E, [2015-08-05T17:39:05.596564 #49511] ERROR -- : Actor crashed!
RuntimeError: BOOM
    simple_poc.rb:18:in `block in work'
I, [2015-08-05T17:39:05.597251 #49511]  INFO -- : [ad8a5361-fa49-4464-b059-405c86cfe4cf] - Working...
I, [2015-08-05T17:39:06.598375 #49511]  INFO -- : [ad8a5361-fa49-4464-b059-405c86cfe4cf] - Working...
I, [2015-08-05T17:39:07.601223 #49511]  INFO -- : [ad8a5361-fa49-4464-b059-405c86cfe4cf] - Working...
E, [2015-08-05T17:39:07.601420 #49511] ERROR -- : Actor crashed!
RuntimeError: BOOM
    simple_poc.rb:18:in `block in work'
I, [2015-08-05T17:39:07.602620 #49511]  INFO -- : [04b5959a-2156-4c39-8d8f-6660d561cc6d] - Working...
I, [2015-08-05T17:39:08.607258 #49511]  INFO -- : [04b5959a-2156-4c39-8d8f-6660d561cc6d] - Working...
I, [2015-08-05T17:39:09.607827 #49511]  INFO -- : [04b5959a-2156-4c39-8d8f-6660d561cc6d] - Working...
E, [2015-08-05T17:39:09.608015 #49511] ERROR -- : Actor crashed!
RuntimeError: BOOM
    simple_poc.rb:18:in `block in work'
I, [2015-08-05T17:39:09.608841 #49511]  INFO -- : [eca10599-6648-4625-8f09-99be2add3b16] - Working...
I, [2015-08-05T17:39:10.614044 #49511]  INFO -- : [eca10599-6648-4625-8f09-99be2add3b16] - Working...
I, [2015-08-05T17:39:11.615554 #49511]  INFO -- : [eca10599-6648-4625-8f09-99be2add3b16] - Working...
I, [2015-08-05T17:39:12.615923 #49511]  INFO -- : [eca10599-6648-4625-8f09-99be2add3b16] - Working...
E, [2015-08-05T17:39:12.616119 #49511] ERROR -- : Actor crashed!
RuntimeError: BOOM
    simple_poc.rb:18:in `block in work'
I, [2015-08-05T17:39:12.617089 #49511]  INFO -- : [d4534e4e-0d36-41fb-8d92-2b3744314eee] - Working...
E, [2015-08-05T17:39:12.617210 #49511] ERROR -- : Actor crashed!
RuntimeError: BOOM
    simple_poc.rb:18:in `block in work'
I, [2015-08-05T17:39:12.617893 #49511]  INFO -- : [bda39ba0-1cc6-41f9-94b2-83bb72c6bc03] - Working...
I, [2015-08-05T17:39:13.619554 #49511]  INFO -- : [bda39ba0-1cc6-41f9-94b2-83bb72c6bc03] - Working...
D, [2015-08-05T17:39:14.596879 #49511] DEBUG -- : Terminating task: type=:call, meta={:dangerous_suspend=>false, :method_name=>:work}, status=:sleeping
    Celluloid::Task::Fibered backtrace unavailable.

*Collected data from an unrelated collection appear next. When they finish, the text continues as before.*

-- ==== Sys2Proof/Machine/Operands.lean ====
section
/-! DEFINITION. The implicit operands of the commands (30_encoding.md rule R105): the pixel word (rule R78,
R79, R48), the NUMWORD register pairs (rules R107, R108), the bit depth and the image parameters. -/

namespace Sys2Proof.Machine

/-- An RGBA pixel, 8 bits a channel (rule R78). -/
structure Pixel where
  r : Byte
  g : Byte
  b : Byte
  a : Byte
  deriving DecidableEq, Repr

/-- The pixel of a 32-bit word: r in bits 7:0, g in 15:8, b in 23:16, a in 31:24 (rules R48, R79). -/
def Pixel.ofWord (w : Word) : Pixel :=
  { r := w.extractLsb' 0 8, g := w.extractLsb' 8 8, b := w.extractLsb' 16 8, a := w.extractLsb' 24 8 }

/-- The 32-bit word of a pixel (rule R79). -/
def Pixel.toWord (p : Pixel) : Word := p.a ++ p.b ++ p.g ++ p.r

/-- The output pixel of the grey value `s`: R = G = B = s and A = 255 (rule R184). -/
def Pixel.grey (s : Byte) : Pixel := { r := s, g := s, b := s, a := 255 }

/-- Bits 31:0 of a NUMWORD (rule R107). -/
def numLo (w : NumWord) : Word := w.extractLsb' 0 32

/-- Bits 63:32 of a NUMWORD (rule R107). -/
def numHi (w : NumWord) : Word := w.extractLsb' 32 32

/-- The NUMWORD `{hi, lo}` (rule R107). -/
def numWord (hi lo : Word) : NumWord := hi ++ lo

/-- LUMA's operand: the pixel in OPA (rule R48). -/
def State.opaPixel (s : State) : Pixel := Pixel.ofWord s.opa

/-- QUANT's operand QIN = {QIN_HI, QIN_LO} (rule R50). -/
def State.qin (s : State) : NumWord := numWord s.qinHi s.qinLo

/-- The result pair LRES = {LRES_HI, LRES_LO} (rule R49). -/
def State.lres (s : State) : NumWord := numWord s.lresHi s.lresLo

/-- The bit depth: BITS whole, as an unsigned integer (rules R42, R157). -/
def State.depth (s : State) : Nat := s.bits.toNat

/-- 1 ≤ BITS ≤ 8 (rule R157). -/
def State.depthOk (s : State) : Bool := 1 ≤ s.depth && s.depth ≤ 8

/-- W, the image width (rule R43). -/
def State.W (s : State) : Nat := s.width.toNat

/-- H, the image height (rule R43). -/
def State.H (s : State) : Nat := s.height.toNat

/-- N = W·H, computed exactly (rule R171). -/
def State.pixels (s : State) : Nat := s.W * s.H

/-- The offset of input pixel `i` (rule R81). -/
def State.srcPixel (s : State) (i : Nat) : Nat := s.srcBase.toNat + 4 * i

/-- The offset of output pixel `i` (rule R81). -/
def State.dstPixel (s : State) (i : Nat) : Nat := s.dstBase.toNat + 4 * i

/-- The offset lies in the output region DST_BASE … DST_BASE + 4N − 1 (rules R81, R273). -/
def State.inOutput (s : State) (a : Nat) : Bool :=
  s.dstBase.toNat ≤ a && a < s.dstBase.toNat + 4 * s.pixels

end Sys2Proof.Machine
end

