-- ==== Sys2Proof/Machine/Step.lean ====
section
/-! DEFINITION. One step of the machine: one turn of the interleaving of host, engine and reset
(20_memory.md rules R83, R84, 60_exceptions.md rule R241). -/

namespace Sys2Proof.Machine

/-- One step: the next turn is taken. -/
def step (s : State) : Host.Outcome State Fault Refusal :=
  match nextTurn s with
  | .settled s' => .next s'
  | .engine s' => engineStep s'
  | .command w s' => issue w s'

/-- `s` with the command word of a table row as the very next event: a 4-byte host write to CTRL at the
head of `inputs`, and the engine IDLE, since a command is issued only while BUSY = 0 (rule R210; log 12). -/
def State.withFetchWord (s : State) (nbits w : Nat) : State :=
  { s with
    inputs := .host (.write .b4 Reg.ctrl.addr (tableWord nbits w)) :: s.inputs
    phase := .idle }

end Sys2Proof.Machine
end

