-- ==== Sys2Proof/Laws/Bus.lean ====
section
/-! SUPPORT. What one step does for each kind of turn, and which accesses reach what. -/

namespace Sys2Proof.Machine

/-- A 4-byte access at a register's address reaches that register (rules R30, R75). -/
@[simp] theorem target_reg (c : Config) (r : Reg) : target c .b4 r.addr = .reg r := by
  cases r <;> rfl

/-- An aligned access inside pixel memory reaches it (rules R71, R74). -/
theorem target_pm (c : Config) (w : Width) (off : Nat) (hc : c.pmBytes ≤ 0x0F000000)
    (ha : off % w.bytes = 0) (hr : off + w.bytes ≤ c.pmBytes) : target c w (pmAddr off) = .pm off := by
  have hoff : off < 0x0F000000 := by cases w <;> simp [Width.bytes] at hr <;> omega
  have ht : (pmAddr off).toNat = 0x01000000 + off := by
    simp only [pmAddr, pmWindow, BitVec.toNat_ofNat]
    omega
  have hal : (0x01000000 + off) % w.bytes = 0 := by cases w <;> simp [Width.bytes] at ha ⊢ <;> omega
  simp only [target, ht, pmWindow]
  rw [if_neg (by omega), if_pos ⟨by omega, hal, by omega⟩]
  rw [Nat.add_sub_cancel_left]

/-- What an access reaches of pixel memory lies inside it (rules R72, R74). -/
theorem target_pm_within {c : Config} {w : Width} {a : Word} {off : Nat} (h : target c w a = .pm off) :
    off + w.bytes ≤ c.pmBytes := by
  unfold target at h
  generalize pmWindow = base at h
  simp only at h
  split at h
  · split at h
    · split at h <;> cases h
    · cases h
  · split at h
    · rename_i hb
      injection h with h
      omega
    · cases h

/-- What a register-window access reaches, in both directions (rules R30, R75). -/
theorem target_reg_iff {c : Config} {w : Width} {a : Word} {r : Reg} :
    target c w a = .reg r ↔ w = .b4 ∧ a = r.addr := by
  constructor
  · intro h
    unfold target at h
    generalize pmWindow = base at h
    simp only at h
    split at h
    · split at h
      · rename_i h4
        refine ⟨h4.1, ?_⟩
        split at h
        · rename_i r' hr
          cases h
          apply BitVec.eq_of_toNat_eq
          have e : r.offset = a.toNat := by simpa using List.find?_some hr
          have hr : r.addr.toNat = r.offset := by cases r <;> rfl
          omega
        · cases h
      · cases h
    · split at h <;> cases h
  · rintro ⟨rfl, rfl⟩
    exact target_reg c r

/-- When an access reaches pixel memory, in both directions (rules R71, R74). -/
theorem target_pm_iff {c : Config} {w : Width} {a : Word} : (∃ off, target c w a = .pm off) ↔
    0x01000000 ≤ a.toNat ∧ a.toNat % w.bytes = 0 ∧ a.toNat + w.bytes ≤ 0x01000000 + c.pmBytes := by
  have hb : pmWindow = 0x01000000 := rfl
  generalize hB : 0x01000000 = B at *
  constructor
  · rintro ⟨off, h⟩
    unfold target at h
    rw [hb] at h
    simp only at h
    split at h
    · split at h
      · split at h <;> cases h
      · cases h
    · split at h
      · rename_i hh
        exact ⟨hh.1, hh.2.1, by omega⟩
      · cases h
  · rintro ⟨h1, h2, h3⟩
    refine ⟨a.toNat - B, ?_⟩
    unfold target
    rw [hb]
    simp only
    rw [if_neg (by omega), if_pos ⟨h1, h2, by omega⟩]

variable {s : State} {rest : List Input}

theorem step_reset (h : s.inputs = .reset :: rest) : step s = .next (s.withInputs rest).applyReset := by
  simp only [step, nextTurn, h]

theorem step_silent (h : s.inputs = []) : step s = engineStep s := by
  simp only [step, nextTurn, h]

theorem step_engine (h : s.inputs = .engine :: rest) : step s = engineStep (s.withInputs rest) := by
  simp only [step, nextTurn, h]

theorem step_read {w : Width} {a : Word} (h : s.inputs = .host (.read w a) :: rest) :
    step s = .next (hostRead w a (s.withInputs rest)) := by
  simp only [step, nextTurn, h, hostAccess]

/-- A bus error, of a read or a write (rule R77). -/
theorem step_busError {w : Width} {a v : Word} (ht : target s.cfg w a = .busError)
    (h : s.inputs = .host (.read w a) :: rest ∨ s.inputs = .host (.write w a v) :: rest) :
    step s = .next ((s.withInputs rest).respond .busError) := by
  rcases h with h | h <;>
    simp only [step, nextTurn, h, hostAccess, hostRead, hostWrite, State.withInputs_cfg, ht]

/-- A register read (rule R217). -/
theorem step_readReg {r : Reg} (h : s.inputs = .host (.read .b4 r.addr) :: rest) :
    step s = .next ((s.withInputs rest).respond (.data (s.readReg r))) := by
  rw [step_read h, hostRead, target_reg]
  cases r <;> rfl

/-- A write to a register other than CTRL, when it is not dropped (rules R55, R214 to R216). -/
theorem step_writeReg {r : Reg} {v : Word} (h : s.inputs = .host (.write .b4 r.addr v) :: rest)
    (hb : s.busy = false ∨ r.busyLocked = false) (hr : r ≠ .ctrl) :
    step s = .next (((s.withInputs rest).respond .written).storeReg v r) := by
  have hb' : (s.busy && r.busyLocked) = false := by
    rcases hb with hb | hb <;> simp [hb]
  simp only [step, nextTurn, h, hostAccess, hostWrite, target_reg, State.withInputs_busy, hb', if_neg hr,
    Bool.false_eq_true, if_false]

/-- A dropped register write (rule R280). -/
theorem step_writeReg_busy {r : Reg} {v : Word} (h : s.inputs = .host (.write .b4 r.addr v) :: rest)
    (hb : s.busy = true) (hr : r.busyLocked = true) :
    step s = .next ((s.withInputs rest).respond .written).dropWrite := by
  simp only [step, nextTurn, h, hostAccess, hostWrite, target_reg, State.withInputs_busy, hb, hr, Bool.and_self,
    if_true]

/-- A command is issued by a CTRL write with BUSY = 0 (rule R210). -/
theorem step_writeCtrl {w : Word} (h : s.inputs = .host (.write .b4 Reg.ctrl.addr w) :: rest) (hb : s.busy = false) :
    step s = issue w ((s.withInputs rest).respond .written).beginCommand := by
  simp only [step, nextTurn, h, hostAccess, hostWrite, target_reg, State.withInputs_busy, hb, Bool.false_and,
    Bool.false_eq_true, if_false, if_true]

/-- A write to pixel memory (rule R79). -/
theorem step_writePm {w : Width} {a v : Word} {off : Nat} (ht : target s.cfg w a = .pm off) (hb : s.busy = false)
    (h : s.inputs = .host (.write w a v) :: rest) :
    step s = .next (((s.withInputs rest).respond .written).withPm (s.pm.write off w.bytes v.toNat)) := by
  simp only [step, nextTurn, h, hostAccess, hostWrite, State.withInputs_cfg, ht, State.withInputs_busy, hb,
    Bool.false_eq_true, if_false, State.withInputs_pm]

/-- A dropped write to pixel memory (rule R281). -/
theorem step_writePm_busy {w : Width} {a v : Word} {off : Nat} (ht : target s.cfg w a = .pm off)
    (hb : s.busy = true) (h : s.inputs = .host (.write w a v) :: rest) :
    step s = .next ((s.withInputs rest).respond .written).dropWrite := by
  simp only [step, nextTurn, h, hostAccess, hostWrite, State.withInputs_cfg, ht, State.withInputs_busy, hb, if_true]

/-- A read of pixel memory (rule R79). -/
theorem step_readPm {w : Width} {a : Word} {off : Nat} (ht : target s.cfg w a = .pm off) (hb : s.busy = false)
    (h : s.inputs = .host (.read w a) :: rest) :
    step s = .next ((s.withInputs rest).respond (.data (BitVec.ofNat 32 (s.pm.read off w.bytes)))) := by
  simp only [step_read h, hostRead, State.withInputs_cfg, ht, State.withInputs_busy, hb, Bool.false_eq_true,
    if_false, State.withInputs_pm]

/-- A read of pixel memory while BUSY = 1 (rule R281). -/
theorem step_readPm_busy {w : Width} {a : Word} {off : Nat} (ht : target s.cfg w a = .pm off) (hb : s.busy = true)
    (h : s.inputs = .host (.read w a) :: rest) :
    step s = .next ((s.withInputs rest).respond (.data (w.clip (Config.busyRead s.draws)))).drawn := by
  simp only [step_read h, hostRead, State.withInputs_cfg, ht, State.withInputs_busy, hb, if_true,
    State.withInputs_draws]

end Sys2Proof.Machine
end

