-- ==== Sys2Proof/Laws/Memory.lean ====
section
/-! SUPPORT. The laws of pixel memory: what each operation does to each byte, and that each keeps the
canonical form. -/

namespace Sys2Proof.Machine.Memory

theorem find_put (m : Memory) (a b : Nat) (v : Byte) :
    (m.put a v).find b = if b = a then some v else m.find b := by
  induction m with
  | nil => by_cases hb : b = a <;> simp [put, find, hb, unlisted, Ne.symm]
  | cons c m ih =>
    unfold put
    split
    · by_cases hb : b = a
      · simp [find, hb]
      · simp [find, hb, Ne.symm hb]
    · split
      · subst_vars
        by_cases hb : b = c.1
        · simp [find, hb]
        · simp [find, hb, Ne.symm hb]
      · by_cases hc : c.1 = b
        · have : b ≠ a := by omega
          simp [find, hc, this]
        · simp [find, hc, ih]

/-- A byte write is read back, and every other byte keeps its value. -/
theorem byte_put (m : Memory) (a b : Nat) (v : Byte) :
    (m.put a v).byte b = if b = a then v else m.byte b := by
  unfold byte
  rw [find_put]
  split <;> simp

/-- A byte write keeps the canonical form. -/
theorem wf_put (m : Memory) (a : Nat) (v : Byte) (h : m.wf = true) : (m.put a v).wf = true := by
  induction m with
  | nil => simp [put, wf, unlisted]
  | cons c m ih =>
    have ih := ih (by cases m <;> simp_all [wf])
    unfold put
    split
    · simp_all [wf, unlisted]
    · split
      · cases m <;> simp_all [wf, unlisted]
      · cases m with
        | nil => simp [put, wf, unlisted]; omega
        | cons d m =>
          have hcd : c.1 < d.1 := by simp [wf, unlisted] at h; exact h.1
          unfold put at ih ⊢
          split
          · simp_all [wf, unlisted]
            omega
          · split
            · cases m <;> simp_all [wf, unlisted]
            · simp_all [wf, unlisted]

theorem within_put (m : Memory) (a n : Nat) (v : Byte) (h : m.within n = true) (ha : a < n) :
    (m.put a v).within n = true := by
  induction m with
  | nil => simpa [put, within] using ha
  | cons c m ih =>
    simp only [within, List.all_cons, Bool.and_eq_true, decide_eq_true_eq] at h
    unfold put
    split
    · simp [within, ha, h.1]; simpa [within] using h.2
    · split
      · simp [within, ha]; simpa [within] using h.2
      · have := ih h.2
        simp only [within, List.all_cons, Bool.and_eq_true, decide_eq_true_eq] at this ⊢
        exact ⟨h.1, this⟩

/-- The canonical form determines the list: two canonical memories with the same bytes listed are equal. -/
theorem ext_of_find : ∀ (m m' : Memory), m.wf = true → m'.wf = true → (∀ a, m.find a = m'.find a) → m = m' := by
  have low : ∀ (m : Memory) (c : Host.Cell) (a : Nat), Memory.wf (c :: m) = true → a ≤ c.1 → m.find a = none := by
    intro m
    induction m with
    | nil => intros; rfl
    | cons d m ih =>
      intro c a h ha
      simp only [wf, Bool.and_eq_true, decide_eq_true_eq] at h
      rw [find, if_neg (by omega)]
      exact ih d a h.2 (by omega)
  intro m
  induction m with
  | nil =>
    intro m' _ h' hf
    cases m' with
    | nil => rfl
    | cons d m' =>
      have := hf d.1
      simp [find, unlisted] at this
  | cons c m ih =>
    intro m' h h' hf
    cases m' with
    | nil =>
      have := hf c.1
      simp [find, unlisted] at this
    | cons d m' =>
      have hc := hf c.1
      have hd := hf d.1
      rw [find, if_pos rfl, find] at hc
      rw [find, find, if_pos rfl] at hd
      have hcd : c.1 = d.1 := by
        by_contra hne
        rw [if_neg (Ne.symm hne)] at hc
        rw [if_neg hne] at hd
        rcases Nat.lt_or_gt_of_ne hne with hlt | hlt
        · rw [low m' d c.1 h' (by omega)] at hc; simp at hc
        · rw [low m c d.1 h (by omega)] at hd; simp at hd
      rw [if_pos hcd.symm] at hc
      have hcd2 : c = d := Prod.ext hcd (by simpa using hc)
      subst hcd2
      congr 1
      refine ih m' (by cases m <;> simp_all [wf]) (by cases m' <;> simp_all [wf]) (fun a => ?_)
      by_cases ha : a ≤ c.1
      · rw [low m c a h ha, low m' c a h' ha]
      · have := hf a
        rwa [find, find, if_neg (by omega), if_neg (by omega)] at this

theorem wf_write (m : Memory) (a n v : Nat) (h : m.wf = true) : (m.write a n v).wf = true := by
  induction n generalizing m a v with
  | zero => exact h
  | succ n ih => exact ih _ _ _ (wf_put _ _ _ h)

theorem within_write (m : Memory) (a n v size : Nat) (h : m.within size = true) (ha : a + n ≤ size) :
    (m.write a n v).within size = true := by
  induction n generalizing m a v with
  | zero => exact h
  | succ n ih => exact ih _ _ _ (within_put _ _ _ _ h (by omega)) (by omega)

/-- `MemWrite(a, n, v)` changes exactly the bytes a … a + n − 1, to the bytes of v, little-endian (rule R14). -/
theorem byte_write (m : Memory) (a n v b : Nat) :
    (m.write a n v).byte b =
      if a ≤ b ∧ b < a + n then BitVec.ofNat 8 (v / 256 ^ (b - a)) else m.byte b := by
  induction n generalizing m a v with
  | zero =>
    rw [if_neg (by omega)]
    rfl
  | succ n ih =>
    rw [write, ih, byte_put]
    by_cases h1 : a + 1 ≤ b ∧ b < a + 1 + n
    · rw [if_pos h1, if_pos (by omega), Nat.div_div_eq_div_mul, ← Nat.pow_succ']
      congr 3
      omega
    · rw [if_neg h1]
      by_cases h2 : b = a
      · rw [if_pos h2, if_pos (by omega), h2]
        simp
      · rw [if_neg h2, if_neg (by omega)]

/-- `MemRead` depends only on the bytes it reads. -/
theorem read_congr (m m' : Memory) (a n : Nat) (h : ∀ b, a ≤ b → b < a + n → m.byte b = m'.byte b) :
    m.read a n = m'.read a n := by
  induction n generalizing a with
  | zero => rfl
  | succ n ih => rw [read, read, h a (by omega) (by omega), ih (a + 1) (fun b h1 h2 => h b (by omega) (by omega))]

theorem read_lt (m : Memory) (a n : Nat) : m.read a n < 256 ^ n := by
  induction n generalizing a with
  | zero => simp [read]
  | succ n ih =>
    have h1 := ih (a + 1)
    have h2 := (m.byte a).isLt
    rw [read, Nat.pow_succ]
    omega

/-- A read of the bytes just written returns the low 8n bits of the value. -/
theorem read_write_same (m : Memory) (a n v : Nat) :
    (m.write a n v).read a n = v % 256 ^ n := by
  have key : ∀ (k : Nat) (m' : Memory) (b w : Nat),
      (∀ c, b ≤ c → c < b + k → m'.byte c = BitVec.ofNat 8 (w / 256 ^ (c - b))) → m'.read b k = w % 256 ^ k := by
    intro k
    induction k with
    | zero => intros; simp [read, Nat.mod_one]
    | succ k ih =>
      intro m' b w hb
      have h0 := hb b (by omega) (by omega)
      have h1 := ih m' (b + 1) (w / 256) (fun c h2 h3 => by
        rw [hb c (by omega) (by omega), Nat.div_div_eq_div_mul, ← Nat.pow_succ']
        congr 3
        omega)
      rw [read, h0, h1, Nat.pow_succ, Nat.mul_comm (256 ^ k) 256, Nat.mod_mul]
      simp
  refine key n _ a v (fun c h1 h2 => ?_)
  rw [byte_write, if_pos ⟨h1, h2⟩]

theorem read_write_disjoint (m : Memory) (a n v b k : Nat) (hd : b + k ≤ a ∨ a + n ≤ b) :
    (m.write a n v).read b k = m.read b k :=
  read_congr _ _ _ _ (fun c h1 h2 => by rw [byte_write, if_neg (by omega)])

theorem wf_scramble (d : Nat) (m : Memory) (a n : Nat) (h : m.wf = true) : (m.scramble d a n).wf = true := by
  induction n with
  | zero => exact h
  | succ n ih => exact wf_put _ _ _ ih

theorem within_scramble (d : Nat) (m : Memory) (a n size : Nat) (h : m.within size = true) (ha : a + n ≤ size) :
    (m.scramble d a n).within size = true := by
  induction n with
  | zero => exact h
  | succ n ih => exact within_put _ _ _ _ (ih (by omega)) (by omega)

/-- A reset during a pass leaves free values in the n bytes from a, and every other byte as it was
(rule R273). -/
theorem byte_scramble (d : Nat) (m : Memory) (a n b : Nat) :
    (m.scramble d a n).byte b = if a ≤ b ∧ b < a + n then Config.abandonedByte d b else m.byte b := by
  induction n with
  | zero =>
    rw [if_neg (by omega)]
    rfl
  | succ n ih =>
    rw [scramble, byte_put, ih]
    by_cases hb : b = a + n
    · rw [if_pos hb, if_pos (by omega), hb]
    · rw [if_neg hb]
      by_cases h2 : a ≤ b ∧ b < a + n
      · rw [if_pos h2, if_pos (by omega)]
      · rw [if_neg h2, if_neg (by omega)]

theorem wf_putPixel (m : Memory) (a : Nat) (p : Pixel) (h : m.wf = true) : (m.putPixel a p).wf = true :=
  wf_write _ _ _ _ h

theorem within_putPixel (m : Memory) (a : Nat) (p : Pixel) (size : Nat) (h : m.within size = true) (ha : a + 4 ≤ size) :
    (m.putPixel a p).within size = true :=
  within_write _ _ _ _ _ h ha

/-- The pixel word read back is the pixel written (rules R78, R79). -/
theorem ofWord_toWord (p : Pixel) : Pixel.ofWord p.toWord = p := by
  obtain ⟨r, g, b, a⟩ := p
  simp only [Pixel.ofWord, Pixel.toWord, Pixel.mk.injEq]
  have h (i : Nat) : BitVec.getLsbD (w := 8 + 8 + 8 + 8) (a ++ b ++ g ++ r) i =
      if i < 8 then r.getLsbD i else if i < 16 then g.getLsbD (i - 8)
        else if i < 24 then b.getLsbD (i - 16) else a.getLsbD (i - 24) := by
    rw [BitVec.getLsbD_append, BitVec.getLsbD_append, BitVec.getLsbD_append]
    grind
  refine ⟨?_, ?_, ?_, ?_⟩ <;> ext i hi <;> rw [BitVec.getElem_extractLsb'] <;> refine (h _).trans ?_ <;> grind

/-- The number of a pixel's word (rule R79). -/
theorem toNat_toWord (p : Pixel) :
    p.toWord.toNat = p.r.toNat + 256 * p.g.toNat + 65536 * p.b.toNat + 16777216 * p.a.toNat := by
  simp only [Pixel.toWord, BitVec.toNat_append]
  have h1 := p.r.isLt
  have h2 := p.g.isLt
  have h3 := p.b.isLt
  rw [← Nat.shiftLeft_add_eq_or_of_lt (by omega), ← Nat.shiftLeft_add_eq_or_of_lt (by omega),
    ← Nat.shiftLeft_add_eq_or_of_lt (by omega)]
  simp only [Nat.shiftLeft_eq]
  omega

/-- A pixel write puts R, G, B, A at rising offsets and changes no other byte (rules R78, R184). -/
theorem byte_putPixel (m : Memory) (a b : Nat) (p : Pixel) : (m.putPixel a p).byte b =
    if b = a then p.r else if b = a + 1 then p.g else if b = a + 2 then p.b else if b = a + 3 then p.a
    else m.byte b := by
  have h1 := p.r.isLt
  have h2 := p.g.isLt
  have h3 := p.b.isLt
  have h4 := p.a.isLt
  rw [putPixel, byte_write, toNat_toWord]
  by_cases hb : a ≤ b ∧ b < a + 4
  · rw [if_pos hb]
    obtain ⟨k, rfl⟩ : ∃ k, b = a + k := ⟨b - a, by omega⟩
    have hk : k = 0 ∨ k = 1 ∨ k = 2 ∨ k = 3 := by omega
    rw [Nat.add_sub_cancel_left]
    apply BitVec.eq_of_toNat_eq
    rw [BitVec.toNat_ofNat]
    rcases hk with rfl | rfl | rfl | rfl
    · rw [Nat.add_zero, if_pos rfl]; omega
    · rw [if_neg (by omega), if_pos rfl]; omega
    · rw [if_neg (by omega), if_neg (by omega), if_pos rfl]; omega
    · rw [if_neg (by omega), if_neg (by omega), if_neg (by omega), if_pos rfl]; omega
  · rw [if_neg hb, if_neg (by omega), if_neg (by omega), if_neg (by omega), if_neg (by omega)]

/-- A pixel written is read back. -/
theorem pixel_putPixel_same (m : Memory) (a : Nat) (p : Pixel) : (m.putPixel a p).pixel a = p := by
  have h := p.toWord.isLt
  rw [pixel, putPixel, read_write_same, Nat.mod_eq_of_lt (by omega), BitVec.ofNat_toNat, BitVec.setWidth_eq,
    ofWord_toWord]

/-- A pixel elsewhere is not changed. -/
theorem pixel_putPixel_disjoint (m : Memory) (a b : Nat) (p : Pixel) (hd : b + 4 ≤ a ∨ a + 4 ≤ b) :
    (m.putPixel a p).pixel b = m.pixel b := by
  rw [pixel, putPixel, read_write_disjoint _ _ _ _ _ _ hd, pixel]

end Sys2Proof.Machine.Memory
end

Please try `Celluloid.task_class = Celluloid::Task::Threaded` if you need backtraces here.
D, [2015-08-05T17:39:14.597275 #49511] DEBUG -- : Terminating 1 actor...

(Backtraces trimmed for brevity).

Conclusion

Celluloid is a very big framework, with an even bigger ecosystem. It powers well known ruby projects like Sidekiq. The above example just scratched the surface and exposes a common use I have. But, please do take a look at the wiki for more features.

Working with Actor-based framework, is in some ways different than traditional ruby, but it also fits in nicely. It may be because I was already primed by reading about Elixir and OTP lately, but I found it somewhat liberating to not have to think about all possible errors conditions and just focus on the happy path, with the confidence that any error will be automatically recovered from.